When using Machine Learning, we have different metrics that show us to know how well our model is doing. However, these measures can confuse what they mean, how they can be interpreted, or what they are exactly. Knowing this, we could infer more information about our models.
In this tutorial, we’ll focus on loss and accuracy. Both of them are essential values to take into account when training our models.
Loss is a value that represents the summation of errors in our model. It measures how well (or bad) our model is doing. If the errors are high, the loss will be high, which means that the model does not do a good job. Otherwise, the lower it is, the better our model works.
To calculate the loss, a loss or cost function is used. There are several different cost functions to use. Each penalizes errors in different ways, and the problem determines which one is better to use. Cross-Entropy and Mean Squared Error are the most commonly used for classification and regression problems, respectively.
But how do we know if the loss is high or low? Well, it depends on the problem and the cost function being used.
Let’s say we want to predict the color of a pixel, for whatever reason. For simplicity, let’s assume the value of a pixel can go from 0 to 255. We use the Mean Squared Error as our cost function.
In this example, having a loss of 1 would be tiny, while a loss of 100 would be really high:
However, whether the loss is high or low is not the most important inference we can learn from it. If we plot loss results over time, we can see whether our model is learning, and how fast.

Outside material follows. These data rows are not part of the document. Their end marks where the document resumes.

-- ==== Sys2Proof/Machine/HostAgent.lean ====
section
/-! DEFINITION. The HOST agent and the interleaving of the two agents (00_scope.md R16, 20_memory.md R71, 30_encoding.md
R102, 60_exceptions.md R316). -/

namespace Sys2Proof.Machine

open Sys2Proof

/-- Record what a transaction returned. -/
def State.addReply (s : State) (r : Reply) : State := { s with replies := r :: s.replies }

/-- The address of the STATUS register (10_state.md R21). -/
def statusAddr : HostAddr := 0x000C

/-- The host issues one transaction and records its reply. -/
def State.issue (s : State) (t : Txn) : State := (s.transact t).1.addReply (s.transact t).2

/-- One step of the host: its next transaction, or one turn of WAIT, which reads STATUS and is done when bit 0 of what
it read is 0 (30_encoding.md R101, R102). -/
def hostStep (s : State) : State :=
  match s.host with
  | [] => s
  | .txn t :: rest => { s with host := rest }.issue t
  | .wait :: rest => { s with host := if s.statusWord.getLsbD 0 then s.host else rest }.issue (.rd32 statusAddr)

/-- Can both agents move? -/
def State.contested (s : State) : Bool := s.busy && !s.host.isEmpty

/-- The agent that moves next. The ENGINE can move exactly when BUSY = 1 (40_control.md R122), the host when it has an
item left. Where both can, `turns` says which, and once it is used up the ENGINE does (00_scope.md R17). -/
def State.nextAgent (s : State) : Option Agent :=
  if s.contested then some (s.turns.headD .engine)
  else if s.busy then some .engine
  else if s.host.isEmpty then none
  else some .host

/-- A choice between the agents uses up one entry of `turns`. -/
def State.takeTurn (s : State) : State := if s.contested then { s with turns := s.turns.tail } else s

end Sys2Proof.Machine
end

This is because, in Deep Learning, the loss function is used by the model to learn. The goal of the model is to minimize the value of the loss. This is done by using techniques such as gradient descent, which changes the model parameters using the information of the result of the loss.
Seeing the loss over time can yield interesting findings of our models. If the loss value is not decreasing, but it just oscillates, the model might not be learning at all. However, if it’s decreasing in the training set but not in the validation set (or it decreases but there’s a notable difference), then the model might be overfitting. In other words, it might be overlearning from the training examples, becoming useless in new examples. If that’s the case, it would be interesting to use regularization, use simpler models, or, in Deep Learning, just reduce the learning rate.
In our article about Learning Curves, we can learn more about how to interpret these and other types of model data over time.
Accuracy is more straightforward. It measures how well our model predicts by comparing the model predictions with the true values in terms of percentage.
For example, let’s say we have a model for image classification that detects whether or not there is a cat in the image. We have 5 test images. If the model is able to predict correctly whether or not there is a cat in 3 of the images, it results in an accuracy of 60%:
Now, if we analyze these two measurements together, we can infer more information about how is our model working:
Having a low accuracy but a high loss would mean that the model makes big errors in most of the data. But, if both loss and accuracy are low, it means the model makes small errors in most of the data. However, if they’re both high, it makes big errors in some of the data. Finally, if the accuracy is high and the loss is low, then the model makes small errors on just some of the data, which would be the ideal case.
In this tutorial, we’ve seen what the loss and accuracy metrics are. We’ve seen how to infer information from them, analyzing them on their own and together, and thanks to it being able to know more about how our models work and behave.